Gregory Haskins wrote:
> Certain GSI's support lockless injecton, but we have no way to detect
> which ones at the GSI level. Knowledge of this attribute will be
> useful later in the series so that we can optimize irqfd injection
> paths for cases where we know the code will not sleep. Therefore,
> we provide an API to query a specific GSI.
>
> Signed-off-by: Gregory Haskins <[email protected]>
> ---
>
> include/linux/kvm_host.h | 2 ++
> virt/kvm/irq_comm.c | 19 +++++++++++++++++++
> 2 files changed, 21 insertions(+), 0 deletions(-)
>
> diff --git a/include/linux/kvm_host.h b/include/linux/kvm_host.h
> index bd5a616..93393a4 100644
> --- a/include/linux/kvm_host.h
> +++ b/include/linux/kvm_host.h
> @@ -119,6 +119,7 @@ struct kvm_memory_slot {
> struct kvm_kernel_irq_routing_entry {
> u32 gsi;
> u32 type;
> + bool lockless;
> int (*set)(struct kvm_kernel_irq_routing_entry *e,
> struct kvm *kvm, int irq_source_id, int level);
> union {
> @@ -417,6 +418,7 @@ void kvm_get_intr_delivery_bitmask(struct kvm_ioapic *ioapic,
> unsigned long *deliver_bitmask);
> #endif
> int kvm_set_irq(struct kvm *kvm, int irq_source_id, u32 irq, int level);
> +int kvm_irq_check_lockless(struct kvm *kvm, u32 irq);
> void kvm_notify_acked_irq(struct kvm *kvm, unsigned irqchip, unsigned pin);
> void kvm_register_irq_ack_notifier(struct kvm *kvm,
> struct kvm_irq_ack_notifier *kian);
> diff --git a/virt/kvm/irq_comm.c b/virt/kvm/irq_comm.c
> index 00c68d2..04f0134 100644
> --- a/virt/kvm/irq_comm.c
> +++ b/virt/kvm/irq_comm.c
> @@ -174,6 +174,23 @@ int kvm_set_irq(struct kvm *kvm, int irq_source_id, u32 irq, int level)
> return ret;
> }
>
> +int kvm_irq_check_lockless(struct kvm *kvm, u32 irq)
> +{
> + struct kvm_kernel_irq_routing_entry *e;
> + struct kvm_irq_routing_table *irq_rt;
> + struct hlist_node *n;
> + int ret = -ENOENT;
> +
> + rcu_read_lock();
> + irq_rt = rcu_dereference(kvm->irq_routing);
> + if (irq < irq_rt->nr_rt_entries)
> + hlist_for_each_entry(e, n, &irq_rt->map[irq], link)
> + ret = e->lockless ? 1 : 0;

Sigh... just noticed this as it hits the list.
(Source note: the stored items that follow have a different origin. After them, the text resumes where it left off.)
-- ==== Sys2Proof/Machine/Control.lean ====
section
/-! DEFINITION. The control commands NOP and CLEAR (40_control R84, R85). -/

namespace Sys2Proof.Machine

/-- NOP-body: nothing (R84). -/
def nopBody (s : State) : Run := .ok s

/-- NOP. -/
def execNop (s : State) : Host.Outcome State Fault Refusal := execute .nop nopBody s

/-- What CLEAR-body does to the datapath: the memories, counts and result to 0, the source rewound, OUT empty and the
flags of R85 cleared. CTRL, IRQ_STATUS, CMD_DROPPED, the hidden arena and the sink port's history stay. -/
def clearDatapath (s : State) : State :=
  { s with
    freq := []
    code := []
    nodeCount := 0#10
    root := 0#10
    leafCount := 0#9
    hdrBits := 0#32
    result := ⟨false, 0#9⟩
    status := s.status.cleared
    source := s.source.rewind
    sink := s.sink.reopen }

/-- CLEAR-body (R85): the datapath, and the return from the error state. -/
def clearBody (s : State) : Run := .ok (leaveError (clearDatapath s))

/-- CLEAR. -/
def execClear (s : State) : Host.Outcome State Fault Refusal := execute .clear clearBody s

end Sys2Proof.Machine
end

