-- ==== Sys2Proof/Machine/Step.lean ====
section
/-! DEFINITION. One step: the host's next pending move, or, with none pending, the block by itself. -/

namespace Sys2Proof.Machine

/-- One step of the machine. The host's pending moves come first (log entry 1); with none, the block proceeds. -/
def step (s : State) : Host.Outcome State Fault Refusal :=
  match s.host with
  | [] => advance s
  | a :: rest => hostStep a { s with host := rest }

/-- s with the command word w accepted into CUR, as OfferCommand accepts it (40_control R79), and the host waiting
for it, so that the very next step runs it. The host's other moves stay behind (log entry 11). -/
def State.withFetchWord (s : State) (nbits w : Nat) : State :=
  { acceptCommand (BitVec.ofNat 32 (w % 2 ^ nbits)) s with host := .run :: s.host }

end Sys2Proof.Machine
end

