/-- ENCODE's loop at a byte with no codeword. -/
theorem encodeLoop_missing {pre : List Byte} {b : Byte} {code : Memory Code} {turns : Nat} {src : Source} {snk : Sink}
    {more : List Bool} (hr : src.rest = bitsOfBytes (pre ++ [b]) ++ more) (ht : pre.length < turns)
    (hc : ∀ x ∈ pre, (codeAt code x.toNat).len ≠ 0#9) (hb : (codeAt code b.toNat).len = 0#9) :
    encodeLoop code turns src snk = (some b.toNat, src.consumed (8 * (pre.length + 1)),
      snk.append (pre.flatMap (fun x => wordOf code x.toNat))) := by
  have hsplit : bitsOfBytes (pre ++ [b]) = bitsOfBytes pre ++ binOf 8 b.toNat := by
    simp [bitsOfBytes]
  rw [hsplit, List.append_assoc] at hr
  rw [encodeLoop_stretch pre hr ht.le hc]
  obtain ⟨n, hn⟩ : ∃ n, turns - pre.length = n + 1 := ⟨turns - pre.length - 1, by omega⟩
  have hrest : (src.consumed (8 * pre.length)).rest = binOf 8 b.toNat ++ more := by
    rw [Source.consumed_rest, hr, List.drop_left' (by simp)]
  rw [hn, encodeLoop, Source.readByte hrest]
  simp only [encSymTo_none hb, Source.consumed_consumed]
  congr 3

/-! ## The decode walk -/

/-- A walk along the path of a leaf reaches it and reads exactly the path (46_decode R102). -/
theorem walk_path {look : Nat → Node} {bits more : List Bool} {sym : Sym} {d i turns : Nat} {l r : Tree} {src : Source}
    (ht : treeAt look d i = some (.node l r)) (hp : (Tree.node l r).isPath bits sym = true)
    (hr : src.rest = bits ++ more) (hn : bits.length ≤ turns) :
    walk look turns i src = (some sym, src.consumed bits.length) := by
  induction bits generalizing d i turns l r src with
  | nil => simp [Tree.isPath] at hp
  | cons b bits ih =>
    obtain ⟨turns, rfl⟩ : ∃ n, turns = n + 1 := ⟨turns - 1, by simp at hn; omega⟩
    obtain ⟨d', l', r', -, -, e, hl, hr'⟩ | ⟨d', l', r', -, -, e, hl, hr'⟩ :
        (∃ d' l' r', d = d' + 1 ∧ (look i).leaf = false ∧ Tree.node l r = .node l' r' ∧
          treeAt look d' (look i).l.toNat = some l' ∧ treeAt look d' (look i).r.toNat = some r') ∨
        (∃ d' l' r', d = d' + 1 ∧ (look i).leaf = false ∧ Tree.node l r = .node l' r' ∧
          treeAt look d' (look i).l.toNat = some l' ∧ treeAt look d' (look i).r.toNat = some r') := by
      rcases treeAt_cases ht with ⟨_, _, _, e⟩ | h
      · cases e
      · exact .inl h
    all_goals
      cases e
      rw [walk, Source.readBit (by simpa using hr)]
      simp only
      have hrest : (src.consumed 1).rest = bits ++ more := by rw [Source.consumed_rest, hr]; rfl
      have key : ∀ (t : Tree) (j : Nat), treeAt look d' j = some t → t.isPath bits sym = true →
          (if (look j).leaf then (some (look j).sym, src.consumed 1) else walk look turns j (src.consumed 1)) =
            (some sym, src.consumed (b :: bits).length) := by
        intro t j hj hpj
        rcases treeAt_cases hj with ⟨_, _, hlf, rfl⟩ | ⟨_, l2, r2, _, hlf, rfl, _, _⟩
        · cases bits with
          | nil => simp [Tree.isPath] at hpj; simp [hlf, hpj]
          | cons c bits => simp [Tree.isPath] at hpj
        · simp only [hlf, Bool.false_eq_true, if_false]
          rw [ih hj hpj hrest (by simp at hn; omega), Source.consumed_consumed, List.length_cons, Nat.add_comm 1]
      cases b
      · exact key l _ hl (by simpa [Tree.isPath] using hp)
      · exact key r _ hr' (by simpa [Tree.isPath] using hp)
I should probably break
out of the loop here.

> + rcu_read_unlock();
> +
> + return ret;
> +}
> +
> void kvm_notify_acked_irq(struct kvm *kvm, unsigned irqchip, unsigned pin)
> {
> struct kvm_irq_ack_notifier *kian;
> @@ -314,6 +331,7 @@ static int setup_routing_entry(struct kvm_irq_routing_table *rt,
>
> e->gsi = ue->gsi;
> e->type = ue->type;
> + e->lockless = false;
> switch (ue->type) {
> case KVM_IRQ_ROUTING_IRQCHIP:
> delta = 0;
> @@ -342,6 +360,7 @@ static int setup_routing_entry(struct kvm_irq_routing_table *rt,
> e->msi.address_lo = ue->u.msi.address_lo;
> e->msi.address_hi = ue->u.msi.address_hi;
> e->msi.data = ue->u.msi.data;
> + e->lockless = true;
> break;
> default:
> goto out;
>
> --
> To unsubscribe from this list: send the line "unsubscribe linux-kernel" in
> the body of a message to [email protected]
> More majordomo info at http://vger.kernel.org/majordomo-info.html
> Please read the FAQ at http://www.tux.org/lkml/



Attachments:
signature.asc (267.00 B)
OpenPGP digital signature

2009-10-25 14:30:23

by Avi Kivity

[permalink] [raw]
Subject: Re: [KVM PATCH v2 1/2] KVM: export lockless GSI attribute

On 10/23/2009 04:38 AM, Gregory Haskins wrote:
> Certain GSI's support lockless injecton, but we have no way to detect
> which ones at the GSI level. Knowledge of this attribute will be
> useful later in the series so that we can optimize irqfd injection
> paths for cases where we know the code will not sleep. Therefore,
> we provide an API to query a specific GSI.
>
>

Instead of a lockless attribute, how about a ->set_atomic() method. For
msi this can be the same as ->set(), for non-msi it can be a function
that schedules the work (which will eventually call ->set()).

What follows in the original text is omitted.